L'Explication Prémisse
Si le service du cadastre (le conservateur) refuse d’enregistrer une demande d’immatriculation d’un bien ou qu’il ne peut pas y donner suite — notamment parce qu’il existe des contestations ou des inscriptions non levées de façon authentique — il doit transmettre le dossier au tribunal. Le juge peut alors décider d’ordonner l’immatriculation totale ou partielle, de reconnaître et d’inscrire des droits réels ou des charges, et de faire corriger le bornage et le plan du bien. Une fois la décision judiciaire devenue définitive et les corrections ou formalités effectuées, le conservateur met en place le titre de propriété conformément à cette décision.

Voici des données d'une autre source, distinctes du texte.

/-- A port's lock, discharge and touch commands change no register outside their port's page; the mesh's slot, line and
route commands none outside MESH; a lane's commands none outside its page, LINK and STK. Memory, and every other
part of the block, are unchanged. -/
def Obligations.PortAndLineFrames : Prop :=
  (∀ (p : Fin 4), Only [pgVP p] (fun b => { bare b with vp := [] }) (.lockTimeout p)) ∧
  (∀ (p e : Fin 4), Only [pgVP p] (fun b => { bare b with vp := [] }) (.touchRecal p e)) ∧
  (∀ (p : Fin 4), Only [pgVP p] (fun b => { bare b with vp := [] }) (.modemPowerDown p)) ∧
  (∀ (p : Fin 4), Only [pgVP p] (fun b => { bare b with vp := [] }) (.dischargeTimeout p)) ∧
  (∀ (p : Fin 4), Only [pgVP p] (fun b => { bare b with vp := [] }) (.lockFeedbackLost p)) ∧
  (∀ (p : Fin 4), Only [pgVP p, pgLSW] (fun b => { bare b with vp := [], lsw := {} }) (.lockPulseEnd p)) ∧
  (∀ (p : Fin 4), Only [pgVP p, pgRED, pgLINK] (fun b => { bare b with vp := [], lanes := {}, red := {} }) (.plcJoined p)) ∧
  (∀ (p : Fin 4) (k : Fin 2), Only [pgVP p, pgRED, pgLINK] (fun b => { bare b with vp := [], lanes := {}, red := {} }) (.longPress p k)) ∧
  (∀ (p : Fin 4) (u : Bool), Only [pgVP p, pgRED, pgLINK] (fun b => { bare b with vp := [], lanes := {}, red := {} }) (.t1sLinkChange p u)) ∧
  (∀ (p : Fin 4) (v : BitVec 16), Only [pgVP p, pgRED, pgLINK] (fun b => { bare b with vp := [], lanes := {}, red := {} }) (.plugInsert p v)) ∧
  (∀ (k : Fin 6), Only [pgMESH] (fun b => { bare b with mesh := {} }) (.meshSlotStart k)) ∧
  (∀ (x : BitVec 16), Only [pgMESH] (fun b => { bare b with mesh := {} }) (.meshTxStart x)) ∧
  (Only [pgMESH] (fun b => { bare b with mesh := {} }) .meshLineFault) ∧
  (∀ (x : Bool), Only [pgMESH] (fun b => { bare b with mesh := {} }) (.meshLineResume x)) ∧
  (∀ (n : Fin 64) (k : Fin 6), Only [pgMESH] (fun b => { bare b with mesh := {} }) (.mapUpdateRepeat n k)) ∧
  (∀ (x : Bool) (n : Fin 64) (v : BitVec 16), Only [pgMESH] (fun b => { bare b with mesh := {} }) (.msduLifetimeExpire x n v)) ∧
  (Only [pgMESH] (fun b => { bare b with mesh := {} }) .routeAdvertise) ∧
  (∀ (n : Fin 64), Only [pgMESH] (fun b => { bare b with mesh := {} }) (.neighbourLost n)) ∧
  (∀ (d n : Fin 64), Only [pgMESH] (fun b => { bare b with mesh := {} }) (.routeLapse d n)) ∧
  (∀ (n : Fin 16), Only [pgLANE n, pgLINK, pgSTK, pgRED, pgDBK, pgETH 0, pgETH 1] (fun b => { bare b with lanes := {}, red := {}, daybook := {} }) (.laneLoss n)) ∧
  (∀ (n : Fin 16), Only [pgLANE n, pgLINK, pgSTK, pgRED, pgDBK, pgETH 0, pgETH 1] (fun b => { bare b with lanes := {}, red := {}, daybook := {} }) (.linkHoldExpire n)) ∧
  (∀ (n : Fin 16) (c : Fin 4), Only [pgLANE n, pgLINK, pgSTK, pgRED, pgDBK, pgETH 0, pgETH 1] (fun b => { bare b with lanes := {}, red := {}, daybook := {} }) (.retxTimeout n c)) ∧
  (∀ (n : Fin 16) (c : Fin 4) (k : LaneCtl), Only [pgLANE n, pgLINK, pgSTK, pgRED, pgDBK, pgETH 0, pgETH 1] (fun b => { bare b with lanes := {}, red := {}, daybook := {} }) (.controlBlock n c k)) ∧
  (∀ (n : Fin 16) (x : BitVec 7), Only [pgLANE n] (fun b => { bare b with lanes := {} }) (.laneAligned n x)) ∧
  (∀ (n : Fin 16), Only [pgLANE n] (fun b => { bare b with lanes := {} }) (.laneFrameTimeout n)) ∧
  (∀ (n : Fin 16) (c : Fin 4), Only [pgLANE n, pgLINK, pgSTK] (fun b => { bare b with lanes := {} }) (.creditStarve n c)) ∧
  (∀ (n : Fin 16), Only [pgLANE n, pgLINK, pgSTK] (fun b => { bare b with lanes := {} }) (.helloSend n)) ∧
  (∀ (n : Fin 16) (h : Hello), Only [pgLANE n, pgLINK, pgSTK] (fun b => { bare b with lanes := {} }) (.helloRx n h))

/-- Time commands change no register outside TIME and FTIME; metrology checks none outside MTR and SNS; a mailbox
command of the Counting House none outside CH, DMD, TRF, FSRM and FBAR. Memory, the front end's accumulators under a
mailbox command, and every other part of the block, are unchanged. -/
def Obligations.TimeAndBillingFrames : Prop :=
  (∀ (d : Fin 2) (o : BitVec 64), Only [pgTIME, pgFTIME] (fun b => { bare b with time := {} }) (.servoUpdate d o)) ∧
  (∀ (d : Fin 2), Only [pgTIME, pgFTIME] (fun b => { bare b with time := {} }) (.sourceLost d)) ∧
  (Only [pgTIME, pgFTIME] (fun b => { bare b with time := {} }) .ppsOutPulse) ∧
  (Only [pgTIME, pgFTIME] (fun b => { bare b with time := {} }) .rtcTrim) ∧
  (Only [pgTIME, pgFTIME] (fun b => { bare b with time := {} }) .vbatPowerOn) ∧
  (∀ (v : Bool), Only [pgTIME, pgFTIME] (fun b => { bare b with time := {} }) (.vbatChangeover v)) ∧
  (Only [pgTIME, pgFTIME] (fun b => { bare b with time := {} }) .timeSyncSend) ∧
  (Only [pgTIME, pgFTIME] (fun b => { bare b with time := {} }) .fdomApply) ∧
  (∀ (i : Init) (c : Fin 8), Only [] (fun b => { bare b with time := {}, acc := {} }) (.captureRead i c)) ∧
  (∀ (c : Fin 15), Only [pgMTR] (bare) (.twinDisagree c)) ∧
  (Only [pgMTR] (bare) .calCheck) ∧
  (Only [pgMTR] (bare) .captureDone) ∧
  (∀ (c : Fin 15) (k : SnsCond) (v : Bool), Only [pgMTR, pgSNS 0, pgSNS 1, pgSNS 2, pgSNS 3, pgSNS 4, pgSNS 5, pgSNS 6, pgSNS 7] (bare) (.sensorFaultQualify c k v)) ∧
  (∀ (q : Fin 5), Only [pgMTR] (fun b => { bare b with met := {} }) (.pulseStart q)) ∧
  (∀ (q : Fin 5), Only [pgMTR] (fun b => { bare b with met := {} }) (.pulseEnd q)) ∧
  (Only [pgCH, pgDMD, pgTRF, pgFBAR, pgFSRM, pgRED, pgLINK] (fun b => { bare b with house := {}, lanes := {}, red := {} }) .sessionOpen) ∧
  (Only [pgCH, pgDMD, pgTRF, pgFBAR, pgFSRM, pgRED, pgLINK] (fun b => { bare b with house := {}, lanes := {}, red := {} }) .sessionClose) ∧
  (Only [pgCH, pgDMD, pgTRF, pgFBAR, pgFSRM, pgRED, pgLINK] (fun b => { bare b with house := {}, lanes := {}, red := {} }) .gridLimit) ∧
  (Only [pgCH, pgDMD, pgTRF, pgFBAR, pgFSRM, pgRED, pgLINK] (fun b => { bare b with house := {}, lanes := {}, red := {} }) .replay) ∧
  (Only [pgCH, pgDMD, pgTRF, pgFBAR, pgFSRM, pgRED, pgLINK] (fun b => { bare b with house := {}, lanes := {}, red := {} }) .setContract) ∧
  (Only [pgCH, pgDMD, pgTRF, pgFBAR, pgFSRM, pgRED, pgLINK] (fun b => { bare b with house := {}, lanes := {}, red := {} }) .billingReset) ∧
  (Only [pgCH, pgDMD, pgTRF, pgFBAR, pgFSRM, pgRED, pgLINK] (fun b => { bare b with house := {}, lanes := {}, red := {} }) .calLoad) ∧
  (Only [pgCH, pgDMD, pgTRF, pgFBAR, pgFSRM, pgRED, pgLINK] (fun b => { bare b with house := {}, lanes := {}, red := {} }) .ackTamper) ∧
  (Only [] (fun b => { bare b with house := {} }) .periodicCommit) ∧
  (∀ (v : BitVec 32), Only [pgCH, pgFSRM] (fun b => { bare b with house := {} }) (.tallySnapshot v)) ∧
  (Only [pgCH, pgFSRM] (fun b => { bare b with house := {} }) .recordSignDone)

/-- Key zeroisation, Daybook acknowledgements, MMU and scrub ends, pair silences, monitor samples, claims, channel
states, hold-up and clock ends, loop misses and clearing deadlines change no register outside their own pages.
Memory, and every other part of the block, are unchanged. -/
def Obligations.SystemFrames : Prop :=
  (∀ (n : Fin 80), Only [pgSRM, pgFSRM] (fun b => { bare b with srm := {} }) (.keyOldZeroise n)) ∧
  (∀ (n : Fin 80), Only [pgSRM, pgFSRM] (fun b => { bare b with srm := {} }) (.revokedZeroise n)) ∧
  (∀ (c : BitVec 16) (x : BitVec 64) (l : List Byte), Only [pgDBK] (fun b => { bare b with daybook := {} }) (.dbkEntry c x l)) ∧
  (∀ (x : BitVec 64), Only [pgDBK] (fun b => { bare b with daybook := {} }) (.mirrorAck x)) ∧
  (Only [pgDBK] (fun b => { bare b with daybook := {} }) .fullCopyDone) ∧
  (Only [pgMMU] (fun b => { bare b with memory := {} }) .mmuInvalidateDone) ∧
  (∀ (m : Fin 3), Only [pgMEM] (fun b => { bare b with memory := {} }) (.scrubPassLate m)) ∧
  (Only [pgRED, pgSYS] (fun b => { bare b with red := {} }) .lockstepSilence) ∧
  (∀ (r : Word) (q : BitVec 16) (z : Byte) (c : List Byte), Only [pgRED, pgSYS, pgFMON] (fun b => { bare b with red := {}, events := {} }) (.lockstepTicket r q z c)) ∧
  (Only [pgRED] (fun b => { bare b with red := {} }) .catchupEnd) ∧
  (Only [pgRED] (fun b => { bare b with red := {} }) .xferTimeout) ∧
  (∀ (f : Bool) (m : Fin 16) (x : BitVec 32) (r : BitVec 16), Only [pgMON, pgFMON] (fun b => { bare b with events := {} }) (.monitorSample f m x r)) ∧
  (∀ (i : Init) (c : Fin 4), Only [pgEVC, pgFEVC] (fun b => { bare b with events := {}, acc := { b.acc with shadows := [] } }) (.eventClaim i c)) ∧
  (∀ (f x : Bool) (c : Fin 4), Only [pgBAR, pgFBAR] (bare) (.barrierChannelDown f x c)) ∧
  (∀ (f x : Bool) (c : Fin 4), Only [pgBAR, pgFBAR] (bare) (.barrierChannelUp f x c)) ∧
  (∀ (f : Bool), Only [pgBAR, pgFBAR] (bare) (.barrierReasmTimeout f)) ∧
  (∀ (f : Bool), Only [] (fun b => { bare b with bar := {} }) (.heartbeatSend f)) ∧
  (Only [] (bare) .coldIdent) ∧
  (∀ (a : BitVec 23) (n : Nat), Only [] (bare) (.coldRead a n)) ∧
  (∀ (f : Bool) (u : Word), Only [pgPMU, pgFPMU] (bare) (.holdReady f u)) ∧
  (∀ (f : Bool), Only [pgPMU, pgFPMU] (bare) (.holdTimeout f)) ∧
  (∀ (f : Bool) (v : BitVec 16), Only [pgPMU, pgFPMU] (fun b => { bare b with boot := {} }) (.vinRestored f v)) ∧
  (Only [pgCLK] (fun b => { bare b with boot := {} }) .coreClockDone) ∧
  (∀ (f : Bool), Only [pgSYS, pgFSYS] (bare) (.watchdogHalf f)) ∧
  (∀ (n : Fin 16), Only [pgCE] (fun b => { bare b with ce := {} }) (.loopDeadlineMiss n)) ∧
  (∀ (n : Fin 16), Only [pgCE] (fun b => { bare b with ce := {} }) (.cooloffEnd n)) ∧
  (Only [pgCE] (fun b => { bare b with ce := {} }) .tuneTimeout) ∧
  (∀ (n : Fin 12) (d : BitVec 16) (j : BitVec 5) (z : Fin 4), Only [] (fun b => { bare b with ce := {}, trunk := {} }) (.groupStatus n d ⟨j, z⟩)) ∧
  (∀ (n : Fin 16) (c : BitVec 32) (v i x : BitVec 16), Only [pgRED, pgLINK, pgFMON] (fun b => { bare b with ce := {}, red := {}, lanes := {}, events := {} }) (.measurementFrame n c v i x)) ∧
  (Only [pgFCTR] (fun b => { bare b with factor := {} }) .grantDeadline) ∧
  (Only [pgFCTR] (fun b => { bare b with factor := {} }) .planDeadline) ∧
  (Only [pgFCTR, pgSYS] (bare) .islandEnter) ∧
  (∀ (x : Bool) (n : Fin 16), Only [pgFCTR, pgSYS] (fun b => { bare b with factor := {} }) (.peerAbsent x n))

/-- With CFG.COMP = 1, the effective duty is recomputed at each period start: DUTY_EFF = min(1,000, ⌊DUTY × V_REF /
V_rail⌋). V_rail is the rail voltage in 0.1 V averaged over the period just ended (the command's operand), V_REF is
RAIL.V_REF. With COMP = 0, DUTY_EFF = DUTY. For a lone channel driven by firmware, on and past its inrush, neither
frozen, held nor in coil pull-in. -/
def Obligations.EffectiveDuty : Prop :=
  (∀ (c : Fin 48) (v : BitVec 16) (s : State),
      enabled s.blk pgLSW = true → lswLead s.blk c.val = c.val → (lswOf s.blk c.val).live = true →
      isOn s.blk (LSW.CH.STAT.INRUSH c.val) = false → (lswOf s.blk c.val).pull = false →
      isOn s.blk (LSW.CH.STAT.FROZEN c.val) = false → holdOf s.blk (railOf c.val) ≠ 1 →
      lswEcon s.blk c.val = false → rd s.blk (LSW.CH.STAT.OWNER c.val) = 0 → v.toNat ≠ 0 →
      isOn s.blk (LSW.CH.CFG.COMP c.val) = true →
      Completes (.pwmPeriodStart c v) s fun b => rd b (LSW.CH.STAT.DUTY_EFF c.val) = min 1000 (rd s.blk (LSW.CH.OUT.DUTY c.val) * rd s.blk LSW.RAIL.V_REF / v.toNat)) ∧
  (∀ (c : Fin 48) (v : BitVec 16) (s : State),
      enabled s.blk pgLSW = true → lswLead s.blk c.val = c.val → (lswOf s.blk c.val).live = true →
      isOn s.blk (LSW.CH.STAT.INRUSH c.val) = false → (lswOf s.blk c.val).pull = false →
      isOn s.blk (LSW.CH.STAT.FROZEN c.val) = false → holdOf s.blk (railOf c.val) ≠ 1 →
      lswEcon s.blk c.val = false → rd s.blk (LSW.CH.STAT.OWNER c.val) = 0 →
      isOn s.blk (LSW.CH.CFG.COMP c.val) = false →
      Completes (.pwmPeriodStart c v) s fun b => rd b (LSW.CH.STAT.DUTY_EFF c.val) = rd s.blk (LSW.CH.OUT.DUTY c.val))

Mme Dupont veut immatriculer son terrain après l’avoir acheté. Le voisin conteste la limite du terrain et demande qu’un ancien droit de passage soit maintenu; il n’a pas signé d’acte authentique levant cette inscription. Le conservateur refuse d’immatriculer et envoie le dossier au tribunal. Le tribunal statue : il ordonne l’immatriculation partielle, confirme l’existence du droit de passage et ordonne un bornage contradictoire et la mise à jour du plan. Après que le géomètre a rectifié le plan et que la décision est devenue définitive, le conservateur enregistre le titre de Mme Dupont conformément au jugement.
- Obligation du conservateur de transmettre au tribunal si la requête est rejetée ou si il ne peut y donner suite.
- Transmission également nécessaire en présence d’oppositions ou d’inscriptions dont la mainlevée authentique n’a pas été produite ou que le requérant refuse.
- Pouvoir du tribunal : ordonner l’immatriculation totale ou partielle des immeubles.
- Le tribunal peut inscrire les droits réels et charges qu’il reconnaît et faire rectifier le bornage et le plan.
- La rectification du bornage/plan peut être ordonnée par le juge avant immatriculation définitive.
- Le conservateur établit le titre de propriété seulement après que la décision judiciaire soit devenue définitive et que les corrections/formalités ordonnées aient été exécutées.
- But : assurer la sécurité juridique des titres et résoudre les litiges avant l’inscription au registre.
- Importance de la « mainlevée en la forme authentique » : sans acte authentique levant une opposition, celle-ci peut empêcher l’immatriculation et renvoyer la décision au juge.